((

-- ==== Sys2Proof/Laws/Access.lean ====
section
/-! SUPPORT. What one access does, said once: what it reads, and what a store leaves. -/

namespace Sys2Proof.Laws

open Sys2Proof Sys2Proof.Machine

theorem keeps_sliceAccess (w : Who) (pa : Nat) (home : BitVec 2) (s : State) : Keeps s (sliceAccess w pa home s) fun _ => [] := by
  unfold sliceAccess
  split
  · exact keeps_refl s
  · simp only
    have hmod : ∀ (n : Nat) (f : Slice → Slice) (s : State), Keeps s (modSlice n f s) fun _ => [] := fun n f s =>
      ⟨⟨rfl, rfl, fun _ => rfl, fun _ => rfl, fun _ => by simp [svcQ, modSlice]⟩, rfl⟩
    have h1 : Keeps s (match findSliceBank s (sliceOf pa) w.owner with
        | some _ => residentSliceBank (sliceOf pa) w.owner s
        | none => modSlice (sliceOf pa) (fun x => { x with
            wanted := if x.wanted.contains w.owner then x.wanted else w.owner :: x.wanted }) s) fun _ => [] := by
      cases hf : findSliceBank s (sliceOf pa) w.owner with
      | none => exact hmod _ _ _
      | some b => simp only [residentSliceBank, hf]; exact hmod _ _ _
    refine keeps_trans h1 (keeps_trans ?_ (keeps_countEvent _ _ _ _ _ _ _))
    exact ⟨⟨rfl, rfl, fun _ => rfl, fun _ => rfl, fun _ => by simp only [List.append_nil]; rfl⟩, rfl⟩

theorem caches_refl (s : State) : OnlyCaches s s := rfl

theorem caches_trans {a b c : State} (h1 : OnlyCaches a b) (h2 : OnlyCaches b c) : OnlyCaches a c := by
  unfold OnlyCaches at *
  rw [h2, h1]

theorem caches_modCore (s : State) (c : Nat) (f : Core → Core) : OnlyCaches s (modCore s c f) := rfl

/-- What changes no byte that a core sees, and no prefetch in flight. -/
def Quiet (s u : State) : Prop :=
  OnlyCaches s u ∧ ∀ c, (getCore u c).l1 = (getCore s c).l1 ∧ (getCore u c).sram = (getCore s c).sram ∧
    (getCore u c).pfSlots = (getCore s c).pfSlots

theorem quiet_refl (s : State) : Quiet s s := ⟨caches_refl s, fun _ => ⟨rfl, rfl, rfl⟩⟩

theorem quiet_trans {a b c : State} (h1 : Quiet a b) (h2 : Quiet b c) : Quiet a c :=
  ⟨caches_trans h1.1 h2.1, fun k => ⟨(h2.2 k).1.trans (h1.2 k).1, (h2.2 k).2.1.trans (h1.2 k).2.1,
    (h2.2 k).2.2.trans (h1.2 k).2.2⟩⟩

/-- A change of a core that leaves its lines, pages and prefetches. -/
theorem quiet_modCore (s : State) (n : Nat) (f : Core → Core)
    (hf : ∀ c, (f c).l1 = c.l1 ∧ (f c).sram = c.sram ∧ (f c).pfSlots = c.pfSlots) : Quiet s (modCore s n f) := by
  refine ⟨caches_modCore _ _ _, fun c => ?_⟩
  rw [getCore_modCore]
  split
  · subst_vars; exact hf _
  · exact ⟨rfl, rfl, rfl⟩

))
((

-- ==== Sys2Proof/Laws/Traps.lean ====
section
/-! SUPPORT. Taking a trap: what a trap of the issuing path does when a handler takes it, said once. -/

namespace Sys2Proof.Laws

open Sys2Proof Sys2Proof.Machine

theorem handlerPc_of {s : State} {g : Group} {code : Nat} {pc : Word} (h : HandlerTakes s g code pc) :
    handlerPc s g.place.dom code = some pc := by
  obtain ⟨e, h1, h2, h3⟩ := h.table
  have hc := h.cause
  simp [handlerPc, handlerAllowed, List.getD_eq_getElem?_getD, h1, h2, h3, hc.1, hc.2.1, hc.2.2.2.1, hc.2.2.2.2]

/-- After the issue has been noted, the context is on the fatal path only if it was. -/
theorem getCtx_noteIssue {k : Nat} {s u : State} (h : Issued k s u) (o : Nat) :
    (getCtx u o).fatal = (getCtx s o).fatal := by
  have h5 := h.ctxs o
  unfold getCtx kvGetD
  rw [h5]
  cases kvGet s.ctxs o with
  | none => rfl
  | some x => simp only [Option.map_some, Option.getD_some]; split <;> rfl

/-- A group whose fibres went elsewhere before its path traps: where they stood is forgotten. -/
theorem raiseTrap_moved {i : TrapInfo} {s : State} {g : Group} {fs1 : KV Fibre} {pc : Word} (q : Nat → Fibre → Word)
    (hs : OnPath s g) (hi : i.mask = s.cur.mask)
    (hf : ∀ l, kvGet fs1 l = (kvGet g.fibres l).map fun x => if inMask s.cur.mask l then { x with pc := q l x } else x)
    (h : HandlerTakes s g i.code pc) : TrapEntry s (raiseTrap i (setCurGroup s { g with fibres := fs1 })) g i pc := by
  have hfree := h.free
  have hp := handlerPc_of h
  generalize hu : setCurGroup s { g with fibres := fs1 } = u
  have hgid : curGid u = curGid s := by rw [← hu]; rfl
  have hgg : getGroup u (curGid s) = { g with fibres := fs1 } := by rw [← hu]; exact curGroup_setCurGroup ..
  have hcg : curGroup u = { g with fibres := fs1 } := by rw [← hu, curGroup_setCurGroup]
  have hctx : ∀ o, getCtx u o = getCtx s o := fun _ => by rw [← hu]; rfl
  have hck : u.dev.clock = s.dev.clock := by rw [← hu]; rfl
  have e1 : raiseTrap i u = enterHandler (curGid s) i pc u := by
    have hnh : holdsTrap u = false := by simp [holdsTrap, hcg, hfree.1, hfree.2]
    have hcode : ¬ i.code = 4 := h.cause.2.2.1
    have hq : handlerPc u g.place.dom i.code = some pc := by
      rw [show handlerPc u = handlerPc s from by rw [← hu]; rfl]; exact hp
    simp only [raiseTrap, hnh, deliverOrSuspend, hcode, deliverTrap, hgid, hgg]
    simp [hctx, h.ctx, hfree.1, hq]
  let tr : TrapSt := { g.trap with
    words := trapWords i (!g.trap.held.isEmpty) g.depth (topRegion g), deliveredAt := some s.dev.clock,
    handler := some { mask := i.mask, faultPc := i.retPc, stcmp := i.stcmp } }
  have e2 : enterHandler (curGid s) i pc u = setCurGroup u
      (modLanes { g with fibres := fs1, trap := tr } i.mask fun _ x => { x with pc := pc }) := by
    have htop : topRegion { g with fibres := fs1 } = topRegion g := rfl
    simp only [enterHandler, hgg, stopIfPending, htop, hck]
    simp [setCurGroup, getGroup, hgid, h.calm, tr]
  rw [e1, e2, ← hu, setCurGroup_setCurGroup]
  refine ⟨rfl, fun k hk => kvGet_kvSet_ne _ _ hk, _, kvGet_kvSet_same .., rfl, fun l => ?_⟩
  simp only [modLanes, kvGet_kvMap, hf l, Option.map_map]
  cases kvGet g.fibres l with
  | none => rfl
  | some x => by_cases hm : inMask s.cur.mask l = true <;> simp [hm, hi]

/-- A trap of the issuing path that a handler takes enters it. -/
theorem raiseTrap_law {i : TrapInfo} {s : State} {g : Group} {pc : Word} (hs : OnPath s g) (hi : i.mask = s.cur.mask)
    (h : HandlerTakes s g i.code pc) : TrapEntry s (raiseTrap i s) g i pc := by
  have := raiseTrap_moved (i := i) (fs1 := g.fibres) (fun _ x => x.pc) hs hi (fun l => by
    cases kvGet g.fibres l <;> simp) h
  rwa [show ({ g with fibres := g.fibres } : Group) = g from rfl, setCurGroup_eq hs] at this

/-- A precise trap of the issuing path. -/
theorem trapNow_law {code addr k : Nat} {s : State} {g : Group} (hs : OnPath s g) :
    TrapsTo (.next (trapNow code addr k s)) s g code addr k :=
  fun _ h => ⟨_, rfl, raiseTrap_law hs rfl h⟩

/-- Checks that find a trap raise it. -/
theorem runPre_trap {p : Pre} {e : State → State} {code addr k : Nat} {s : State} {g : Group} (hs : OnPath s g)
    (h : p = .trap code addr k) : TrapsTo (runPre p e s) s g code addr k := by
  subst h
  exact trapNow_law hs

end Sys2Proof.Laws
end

))

-- Work request --
To answer, state the number of lines in the records holding the string "clock", and leave out everything else.

-- Written response --
2